How ESOPs Work
An employee stock ownership plan (ESOP) is similar to a profit-sharing plan. It’s a qualified retirement plan and must follow the same coverage, participation and nondiscrimination provisions that govern all retirement plans. However, ESOPs are required to be primarily invested in company stock. They are not required to diversify their investments. While other retirement plans can invest in the employer’s stock, ESOPs have unique features and specific uses, making them popular as vehicles for corporate succession planning and finance.
Whether you want to use an ESOP for benefiting employees, supporting corporate growth, corporate finance or corporate succession planning, Employee Benefits Law Group has the expertise to guide you through the process.

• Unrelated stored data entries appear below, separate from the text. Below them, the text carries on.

/-- What a second boundary does to the due list and to the contexts (R51), a step at a time: the handover, the blocked
reasons found anew, the entries given up, the starts, the ramp starts, the natural ends, in the model's order, with the
due list found anew before and after the starts when the boundary gives reason to (log 6). An entry whose E has come is
given up: MISSED with its blocked reason, or PATH (R54). A changeover starts for an entry whose C′ has come, that is not
blocked and whose context takes it; a proving run before on air yields (R52). That entries which start at one boundary
are handed over in due-list order, and that proving runs yield after all the starts, is the model's choice (log 68). IDLE
begins with PREPARING when quiet, else MUTING (R70); ON_AIR finishes what it held, COMPLETE or LATE, and mutes (R71);
ENDING keeps the entry (R85), whose record goes on waiting (log 44). STANDING ramps when its ramp start has come (R79).
An occurrence whose E has come ends as the table of R83 says. Ramp starts and natural ends pass over the sixteen
contexts, each of which moves as its own says and by no other's. The elapsed base is that of log 2. -/
def Obligations.SecondBoundaryMovesContexts : Prop :=
  (∀ s : State, s.env.clock.valid = true → s.env.pins.resetHeld = false → s.env.clock.second % 60 ≠ 59 →
    s.env.now - s.env.now % 60 ≤ s.env.clock.lastBoundary → s.env.clock.lastBoundary ≤ s.env.now →
    let start : State := { s with env := { s.env with
      elapsed := s.env.elapsed + (1000 - s.env.clock.phase)
      clock := { s.env.clock with second := s.env.clock.second + 1, phase := 0, lastBoundary := s.env.now + 1 } } }
    exec .secondAdvance s =
      .next (rampsAndEnds (startsOf start (giveUpPhase (refreshBlocked (handoverPhase start)))))) ∧
  (∀ s : State,
    (∀ before : State,
      let entries (t : State) := t.env.due.map fun d => (d.handle, d.start)
      let listed := if plannerView s = plannerView before then s else refreshBlocked (recompute s)
      startsOf before s = if entries (startPhase listed) = entries before then startPhase listed
        else recompute (startPhase listed)) ∧
    (let each (move : Env → Tx → Hall → Hall) (t : State) : State :=
       conclude t false { t with hall := (allFin 16).foldl (fun h u => move t.env u h) t.hall }
     rampsAndEnds s = each naturalEnd (each rampStart s)) ∧
    (let gone := s.env.due.filter fun d => decide (d.finish ≤ s.env.now)
     let e := { s.env with due := s.env.due.filter fun d => decide (s.env.now < d.finish) }
     giveUpPhase s = if gone = [] then s else
       State.settled { s with
         env := e, hall := gone.foldl (fun h d => giveUp e (d.blocked.getD .path) d h) s.hall }) ∧
    (let starts (d : DueEntry) : Bool := dueNow s.env d && takesEntry s.hall d
     let yields (d : DueEntry) : Bool := dueNow s.env d && yieldsRun s.hall d
     let e := { s.env with due := s.env.due.filter fun d => !(starts d) }
     startPhase s = conclude s (s.env.due.any starts) { s with
       env := e
       hall := (s.env.due.filter yields).foldl (fun h d => yieldRun e d.tx h)
         ((s.env.due.filter starts).foldl (fun h d => takeEntry e d h) s.hall) })) ∧
  (∀ (e : Env) (h : Hall) (r : Reason) (d : DueEntry),
    let after := giveUp e r d h
    let o : LastOutcome := { outcome := .missed, reason := some r, start := d.start, late := 0, early := 0 }
    after.ctx = h.ctx ∧ after.noticeSet .missed = true ∧ after.lastOutcome = h.lastOutcome.set d.tx (some ⟨d.handle, o⟩) ∧
    ∀ x : Record, h.recordOf d.handle = some x → x.state ≠ .retiring →
      ∃ x' : Record, after.recordOf d.handle = some x' ∧ x'.last = some o ∧ x'.served = some d.start ∧
        x'.sched = x.sched) ∧
  (∀ (e : Env) (h : Hall) (d : DueEntry),
    let c := h.ctx.get d.tx
    (dueNow e d = true ↔ d.beginAt ≤ e.now ∧ d.blocked = none) ∧
    (takesEntry h d = true ↔ c.state = .idle ∨ c.state = .onAir ∨
      (c.state = .ending ∧ c.kept = none ∧ ∀ o : Occ, c.held = .occurrence o → o.handle ≠ d.handle)) ∧
    (yieldsRun h d = true ↔ (∃ row, c.held = .proving row) ∧ (c.state = .muting ∨ c.state = .preparing ∨
      c.state = .standing ∨ c.state = .ramping ∨ c.state = .restrike)) ∧
    ∀ (row : Row) (x : Record), d.resolved = some row → h.recordOf d.handle = some x →
      let after := takeEntry e d h
      let c' := after.ctx.get d.tx
      let mutes := c'.state = .muting ∧
        c'.timer = some { kind := .mute, expiry := e.elapsed + (e.muteTime d.tx + 10) * 1000
                          length := (e.muteTime d.tx + 10) * 1000 } ∧
        (after.gates.get d.tx).request = false ∧ (after.gates.get d.tx).line = false
      (∀ v : Tx, v ≠ d.tx → after.ctx.get v = h.ctx.get v) ∧
      (c.state = .idle ∨ (c.state = .onAir ∧ ∀ o : Occ, c.held = .occurrence o → o.handle.place ≠ d.handle.place) →
        (∃ o : Occ, c'.held = .occurrence o ∧ o.handle = d.handle ∧ o.start = d.start ∧ o.finish = d.finish ∧
          o.row = row ∧ o.freq = x.sched.freq ∧ o.programme = x.sched.programme ∧ o.azimuth = x.sched.azimuth) ∧
        c'.onAirAt = none ∧ c'.trips = [] ∧ c'.left = [] ∧ c'.reResolved = false ∧
        after.recordOf d.handle = some { x with
          state := if x.state = .retiring then .retiring else .preparing
          current := some { start := d.start, finish := d.finish, row := row, late := 0 } }) ∧
      (c.state = .idle → h.quiet d.tx = true → c'.state = .preparing ∧ c'.tune = .pending ∧ c'.tuneAttempts = 1 ∧
        ∃ m, c'.timer = some m ∧ m.kind = .tuning ∧ m.expiry = e.elapsed + m.length) ∧
      (c.state = .idle → h.quiet d.tx = false → mutes) ∧
      (c.state = .onAir → mutes ∧
        (∀ o : Occ, c.held = .occurrence o → after.lastOutcome.get d.tx = some ⟨o.handle,
          { outcome := if c.lateSeconds = 0 then .complete else .late, reason := none, start := o.start
            late := if c.wentOnAir then c.lateSeconds else 0, early := if c.wentOnAir then o.finish - e.now else 0 }⟩) ∧
        ((h.runs.get d.tx).running = true →
          after.runs.get d.tx = { h.runs.get d.tx with running := false, result := .yielded })) ∧
      (c.state = .ending → after = { h with ctx := h.ctx.set d.tx { c with
        kept := some { handle := d.handle, start := d.start, finish := d.finish, row := row } } })) ∧
  ∀ (e : Env) (h : Hall) (u : Tx),
    let c := h.ctx.get u
    (let ramped := (allFin 16).foldl (fun h v => rampStart e v h) h
     ramped = { h with ctx := ramped.ctx, gates := ramped.gates } ∧
     ramped.ctx.get u = (rampStart e u h).ctx.get u ∧ ramped.gates.get u = (rampStart e u h).gates.get u) ∧
    (let ended := (allFin 16).foldl (fun h v => naturalEnd e v h) h
     ∃ g : Hall,
       (g.ctx.get u = h.ctx.get u ∧ g.gates.get u = h.gates.get u ∧ g.lastOutcome.get u = h.lastOutcome.get u) ∧
       ended.ctx.get u = (naturalEnd e u g).ctx.get u ∧ ended.gates.get u = (naturalEnd e u g).gates.get u ∧
       ended.lastOutcome.get u = (naturalEnd e u g).lastOutcome.get u) ∧
    (let ms := (e.ramp u + 15) * 1000
     rampStart e u h =
       if c.state = .standing ∧ ∀ o ∈ c.occ, o.start - e.ramp u ≤ e.now then
         (h.modCtx u fun c => { c with
             state := .ramping, timer := some { kind := .ramp, expiry := e.elapsed + ms, length := ms } }).modGate u
           fun g => { g with request := true }
       else h) ∧
    ∀ o : Occ, c.held = .occurrence o →
      let after := naturalEnd e u h
      let completes : Decided :=
        { outcome := if c.lateSeconds = 0 then .complete else .late, reason := none, ended := o.finish }
      let misses (r : Reason) : Decided := { outcome := .missed, reason := some r, ended := o.finish }
      (e.now < o.finish ∨ c.state = .idle ∨ c.state = .ending ∨ c.state = .halted → after = h) ∧
      (o.finish ≤ e.now →
        (c.wentOnAir = true → c.state = .preparing ∨ c.state = .standing ∨ c.state = .ramping ∨ c.state = .onAir ∨
          c.state = .restrike → Unwound h u o completes after) ∧
        (c.wentOnAir = false →
          (c.state = .muting → Unwound h u o (misses .mute) after) ∧
          (c.state = .preparing → c.tune = .pending → Unwound h u o (misses .tune) after) ∧
          (c.state = .preparing → c.tune ≠ .pending → c.path = .pending → Unwound h u o (misses .path) after) ∧
          (c.state = .preparing → c.tune ≠ .pending → c.path ≠ .pending → c.position = .pending →
            Unwound h u o (misses .position) after) ∧
          (c.state = .standing → Unwound h u o (misses .path) after) ∧
          (c.state = .ramping ∨ c.state = .restrike → Unwound h u o (misses .tune) after)) ∧
        ((after.ctx.get u).state = .ending → c.state ≠ .ending →
          (after.ctx.get u).endingBegan = some e.now ∧
          (after.ctx.get u).timer = some { kind := .mute, expiry := e.elapsed + (e.muteTime u + 10) * 1000
                                           length := (e.muteTime u + 10) * 1000 }))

Key Differences Compared to Other Plans
There are three types of ESOPs. These plans may borrow money from the company, a third-party lender or a related party to purchase stock from shareholders or buy new shares from the company itself. They can also sell shares to related parties or to the company. They have flexible rules for financing stock transactions, funding benefit distributions and retaining control of company stock or trading in publicly traded stock. An ESOP’s S corporation income is not subject to unrelated business income tax (UBIT).
Our Executive Short Course is a step-by-step guide of curated materials where you can read, watch, or listen to get a grasp on ESOP basics.
ESOP Advantages in Corporate Financing
To fund an ESOP’s purchase of stock from existing shareholders or subscribe to new shares of company stock (raising new working capital):
- Both the principal and interest on an ESOP loan are tax deductible.
- C corporations may pay tax-deductible dividends to fund payments on an ESOP loan.
- S corporations may make shareholder distributions to an ESOP that may be used to fund a portion of the ESOP share purchase, ESOP loans or to pay out benefits to participants.
- ESOPs can borrow from related parties.
- ESOPs can be funded with higher-deduction limits than a usual profit-sharing plan.
ESOP Advantages in Corporate Succession Planning
For succession planning, and to fund the purchase and sale of part or all of an owner’s interest in a company, an ESOP can offer excellent flexibility and deliver motivating tax advantages, including:
- The owner(s) having the option to sell to the ESOP partially, or in stages over a period of years so they can gradually ease out of the company – particularly compelling for sellers with management responsibilities, or a desire to remain involved with their company.
- In a C corporation, the selling owner(s) potentially deferring taxation on the capital gain from the sale of their shares by using the section 1042 “rollover” to reinvest their sales proceeds in stocks and bonds of U.S. companies.
- The company being able to fund the transaction entirely with pre-tax dollars.
- S corporation distributions to an ESOP ultimately paying for 30% to 60% of an ESOP transaction.
- The cost of ESOP transactions being most often much lower than a third-party acquisition of a private company.
ESOP Impacts as an Employee Benefit Plan
ESOPs do not have to be used just for complex financed transactions. They can allocate shares to employees that are simply contributed to by the company (i.e., newly issued shares). The company can deduct the contribution of the shares based on their appraised value or fair market value. Employees are not taxed on that allocation of stock. ESOPs are the only tax deductible and pre-tax method for granting shares to a broad base of employees – whether in a public or private company.
Employees are not taxed until they receive their benefits at retirement, death, disability or over time after they leave the company. Even then, most ESOP benefits are rolled over to IRAs or other retirement plans – until retirement distributions are required.
Most ESOPs are used by closely held companies with about 20 employees and up, but can be found in companies ranging from family-owned machine shops to large public companies. The approximately 7,000 ESOPs and equivalent plans in the U.S. cover over 13.5 million employees.
ESOPs help businesses keep jobs and improve performance. According to the National Center For Employee Ownership (NCEO):
- Employee-owners were four times less likely to be laid off during the recent recession.
- ESOP companies are 25% more likely to stay in business.
- Employees at ESOP companies have 2.5 times greater retirement accounts than equivalent employees elsewhere.
- Corporate performance improves 4% to 5% on average in the year an ESOP is adopted.
- Over a 10-year period, ESOP companies have 25% higher job growth than companies without an ESOP.
Getting the Right Guidance
Our most successful clients understand that with large tax and business benefits come complexity and flexibility. However, with the right guidance that helps to provide the right decisions for the right company, an ESOP can be the right solution. Our in-house combination of attorneys and pension consultants, and our history of consulting and strategic planning in the ESOP field are nationally recognized and available to guide you. We will partner with you to determine if, when, whether and how an ESOP may meet your objectives and needs, and execute the right ESOP strategy plan for you and your company.
“It’s not possible to function without a specialist ESOP attorney because there are so many potential wrong turns.”